Éditions

code EAN :
9782351220788


Parution : 09/06/2011
format 13x20
240 pages
18 euros

Traversée de la conscience

Eric Coulon

C’est une journée qui pourrait-être ordinaire. Et pourtant, dans ce petit appartement, à partir d’interrogations sur une mystérieuse femme aimée, des évènements étranges vont faire irruption et, se succédant, esquisser les contours des vérités profondes qui se cachent derrière la façade banale de notre quotidien.
Les mystères de forces inconnues qui nous entourent et nous habitent s’offrent à la réflexion du narrateur. Des évocations saisissantes le traversent, lui laissant entrevoir l’accès à un savoir universel qu’il découvre à sa portée. Une aventure intérieure hors du commun s'amorce...
«Insondable réseau, irrésistible tourbillon de destins, de fluctuations et d’influences. Empire des innombrables, invisibles et subtiles présences. Ici et là, à l’instant, partout: pressions, vibrations, respirations, énergies, intensités, flux et reflux d’informations et de matières.»
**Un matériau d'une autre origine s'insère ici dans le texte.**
/-- The block of a row that starts one goes to the half being injected once it is complete (R67). -/
def State.turnBlock (s : State) (c : CoreIx) (e : EngIx) (o : MatOp) (p : PassSt) (i : Nat) : State :=
  let b : TBlock := ⟨p.work, p.kp, p.m0 + i / 128 * 128, []⟩
  if i % 128 = 0 && !((s.eng c e).tcur.any (fun x => sameBlock x b)) then
    let t := s.fetchBlock c e o b 128
    match (t.eng c e).tnext with
    | some x => if x.full o then t.modEng c e (fun g => { g with tcur := some x, tnext := none }) else t
    | none => t
  else s

/-- During the injection of a block the next one is read (R67). -/
def State.readAhead (s : State) (c : CoreIx) (e : EngIx) (p : PassSt) (i : Nat) : State :=
  match nextBlock (s.eng c e) p with
  | some (o, t) => s.fetchBlock c e o t (128 * (i % 128 + 1) / min 128 (p.rows - i / 128 * 128))
  | none => s

/-- The feeder fetches the row that is to be injected (R66, R67, R90): none while its data has not come from T3. -/
def State.fetchRow (s : State) (c : CoreIx) (e : EngIx) (o : MatOp) (p : PassSt) (i : Nat) : Option (ARow × State) :=
  let m := p.m0 + i
  if mmTransposed o.cmd then
    let t := s.turnBlock c e o p i
    match (t.eng c e).tcur with
    | some x => if sameBlock x ⟨p.work, p.kp, p.m0 + i / 128 * 128, []⟩ then some (x.row m, t.readAhead c e p i) else none
    | none => none
  else match (s.eng c e).head with
    | some (w, a) =>
      if w = p.work && o.j == 1 && i == 0 then some (a, s.modEng c e (fun k => { k with head := none }))
      else if farHere s c o.ctx o.work (feedRanges o p.kp m) then
        some (readARow s c o m p.kp, s.consume c o.ctx e.val 0 o.cmd (feedRanges o p.kp m))
      else none
    | none =>
      if farHere s c o.ctx o.work (feedRanges o p.kp m) then
        some (readARow s c o m p.kp, s.consume c o.ctx e.val 0 o.cmd (feedRanges o p.kp m))
      else none

/-- One slot of the feeder (R66, R68, R91): a row of the pass is injected and counted; its result of column j leaves the drain
drainTail − 127 + j slots later (R78, R79), the last at t − 1. A row that is not here holds the array, for data in T3 (R82). -/
def State.feedSlot (s : State) (c : CoreIx) (e : EngIx) : State :=
  let g := s.eng c e
  match g.pass with
  | none => s
  | some p =>
    if g.open_ && decide (g.inj < g.mj) then
      match g.op p.work, g.planes.getD g.active none with
      | some o, some pl =>
        match s.fetchRow c e o p g.inj with
        | none =>
          let t := if mmTransposed o.cmd then s.turnBlock c e o p g.inj else s
          (t.idleAdd c e 1 1).modEng c e (fun k => { k with held := true })
        | some (a, s1) =>
          let s2 := (s1.modEng c e (fun k => { k with
              inj := k.inj + 1
              pipe := if p.m0 + g.inj < mmMv o.cmd then
                  k.pipe ++ [⟨g.clk + drainTail (fmtClass (mmAFmt o.cmd)) - 127, p, g.inj, (rowSums o pl a).map to32⟩]
                else k.pipe })).bump (ENG.STREAM_i.ACLK c e) 1
          if g.inj + 1 = g.mj then s2.bump (ENG.PASSES_i.COUNT c e) 1 else s2
      | _, _ => s
    else s

/-- The drains of a core's engines in an open slot, unless their arrays hold: they write before any engine reads (R202), the engines in rising
order (R102; log entry 160). -/
def State.drainSlots (s : State) (c : CoreIx) : State :=
  upTo 8 (fun e t => if (t.eng c (toEng e)).run.isNone || (t.eng c (toEng e)).held then t else t.drainSlot c (toEng e)) s

/-- An open slot of an engine behind its drain (R66 to R75, R82, R91): the loader goes on; unless the array holds, a row is injected, and
the array's clock moves; the swap token of a pass reaches cell (0, 0) two steps of that clock after its start. -/
def State.engSlot (s : State) (c : CoreIx) (e : EngIx) : State :=
  if (s.eng c e).run.isNone then s
  else
    let s1 := s.loaderSlot c e
    let s2 := if (s1.eng c e).held then s1 else s1.feedSlot c e
    let s3 := if (s2.eng c e).run.isNone || (s2.eng c e).held then s2 else s2.modEng c e (fun k => { k with clk := k.clk + 1 })
    let g := s3.eng c e
    let s4 := s3.modEng c e (fun k => { k with held := false, late := false })
    if g.open_ && decide (g.sj + 2 ≤ g.clk) then s4.put (ENG.STATE_i.ACTIVE_PLANE c e) g.active else s4

/-! ### Passes, holds and completion -/

/-- The next pass of an operation may start in this slot (R78, R81, R82, R83). -/
def passReady (g : Eng) (o : MatOp) (slot : Nat) : Bool :=
  let cls := fmtClass (mmAFmt o.cmd)
  if o.j = 0 ∧ !o.chained then decide (o.start + 4 + planeLoadTime cls + o.far ≤ slot)
  else if o.j = 1 ∧ !o.chained then decide (g.sj + max g.mj (planeLoadTime cls) ≤ g.clk)
  else decide (g.sj + max g.mj (intervalMin cls) ≤ g.clk)

/-- PASS_START (R70, R76, R78, R90): the next pass starts in this slot; its plane becomes active, the plane of the pass before is
released, and what of its rows lies in T3 is asked for. ENG.BUBBLE_i leaves out holds and late starts alike (R91; log entry 161). -/
def execPassStart (c : CoreIx) (e : EngIx) (s : State) : Out :=
  let g := s.eng c e
  let n := partOf c
  match passOp g with
  | none => .next s
  | some (pend, o) =>
    let b := o.cmd
    let nb := (pairOf b o.j).1
    let i := 1 - g.active
    match g.planes.getD i none with
    | none => .next s
    | some pl =>
      let kIdx := o.j % kPasses b
      let m0 := passBase o o.j
      let rows := passRows o o.j
      let p : PassSt := { work := o.work, kp := pl.kp, m0 := m0, rows := rows, nb := nb, first := kIdx == 0, last := kIdx + 1 == kPasses b }
      let o' := { o with
        j := o.j + 1
        s1 := if o.j = 0 then s.slot n else o.s1
        sP := s.slot n
        mP := rows
        t := if o.j + 1 = pTotal b then some (g.clk + rows + drainTail (fmtClass (mmAFmt b))) else none }
      let t := if o.j = 0 then s else s.fetchFar c o.ctx o.work (passRanges o pl.kp m0 rows)
      act s (s.advances n && o.started && pl.nb == nb && passReady g o (s.slot n))
        (((t.bump (ENG.BUBBLE_i.ACLK c e) (if g.open_ then g.clk - g.sj - g.mj - g.holds else 0)).modEng c e (fun k =>
          ({ k with
              planes := k.planes.set (1 - i) (if o.j = 0 ∧ !o.chained then k.planes.getD (1 - i) none else none)
              active := i
              sj := k.clk
              mj := rows
              holds := 0
              open_ := true
              pass := some p
              inj := 0
              released := !(o.j = 0 ∧ !o.chained) }).putOp pend o')).put (ENG.STATE_i.PASS c e) (min 65535 (o.j + 1)))

/-- The array has something to move: rows to inject or to drain (R82). -/
def arrayMoves (g : Eng) : Bool := (g.open_ && decide (g.inj < g.mj)) || !g.pipe.isEmpty

/-- A pass is late (R82): R78 would start it now, and its plane is not complete. `bubble`: it is the first of a chained operation, whose
lateness counts in ENG.BUBBLE_i alone (R83). -/
def lateStart (s : State) (c : CoreIx) (g : Eng) : Option Bool :=
  match passOp g with
  | none => none
  | some (_, o) =>
    if o.started && passReady g o (s.slot (partOf c)) && (g.planes.getD (1 - g.active) none).isNone then some (o.chained && o.j == 0) else none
Éric Coulon est philosophe et directeur de l'Agence E.R.G.C. / Culture & Transmission. Cofondateur de la revue Trans-Humance, il est l'auteur de l’essai Le Dévoiement du christianisme, aux éditions Sulliver, d’un ouvrage sur la pensée de Raymond Abellio, et le fondateur-organisateur des Rencontres de Seix (autour de l’œuvre et de la pensée d’Abellio).

Extrait :

Rien à espérer d’une telle journée, tout pourtant à attendre d’elle. Faire en sorte d’être disponible à l’advenir. Une journée apparemment sans horizon déterminé, sans but apparent ni explicite. Une journée où je vais perdre du temps afin de me retrouver dans la durée et dans son suspens.
J’ai conscience que «ma» journée est à peine entamée, ce qui me réjouit. Je reste assis au bord du lit, le regard fixé sur un papillon de nuit couleur cendre venu il y a deux soirs se poser sur le mur qui me fait face, au-dessus de mon bureau, et qui depuis n’a plus bougé. Je le regarde avec insistance et en viens à me dire que je ne l’envie pas, lui qui est tout entier confondu avec cette silencieuse et équanime immobilité ancrée dans le non-temps, lui qui se trouve tout entier fondu dans la profondeur larvaire d’avant le temps. Je sais que demain matin il ne sera plus là, qu’il aura disparu, non seulement du mur mais du monde visible. L’âme légère du papillon. Je le regarde sans le contempler, toujours cependant avec une certaine curiosité, quand, tout à coup, le mur qui le porte disparaît littéralement derrière une nuée dense et opaque d’indéchiffrables présences entremêlées, réalités indistinctes mais qui pourtant, chacune dans leur unité et leur unicité, demeurent parfaitement déterminées. Il m’est impossible de les définir bien que leur nature commune me soit immédiatement et mystérieusement révélée. Infernale apparition surgie de nulle part.
Cette irruption brusque dans mon champ de vision de ce que je sais maintenant être, par une soudaine et irrationnelle infusion de savoir, l’infinité condensée des possibles, se répand autour de moi, telle l’invasion irrésistible d’une horde compacte et frémissante, fascinante et repoussante, sauvage et indisciplinée d’occultes entités. Je suis assailli par cette trouble et troublante substance inorganique dont la densité ne cesse de croître. Elle m’enveloppe à présent tout entier puis pénètre et se répand lentement en moi, finissant par créer un nuage opaque dans mon esprit. Une angoisse diffuse que je ne peux maîtriser me saisit. Je n’ai aucune prise sur elle. Je ne peux plus me raccrocher à rien. Je suis à la merci de cette immense vague de chaos qui submerge chaque parcelle de mon être.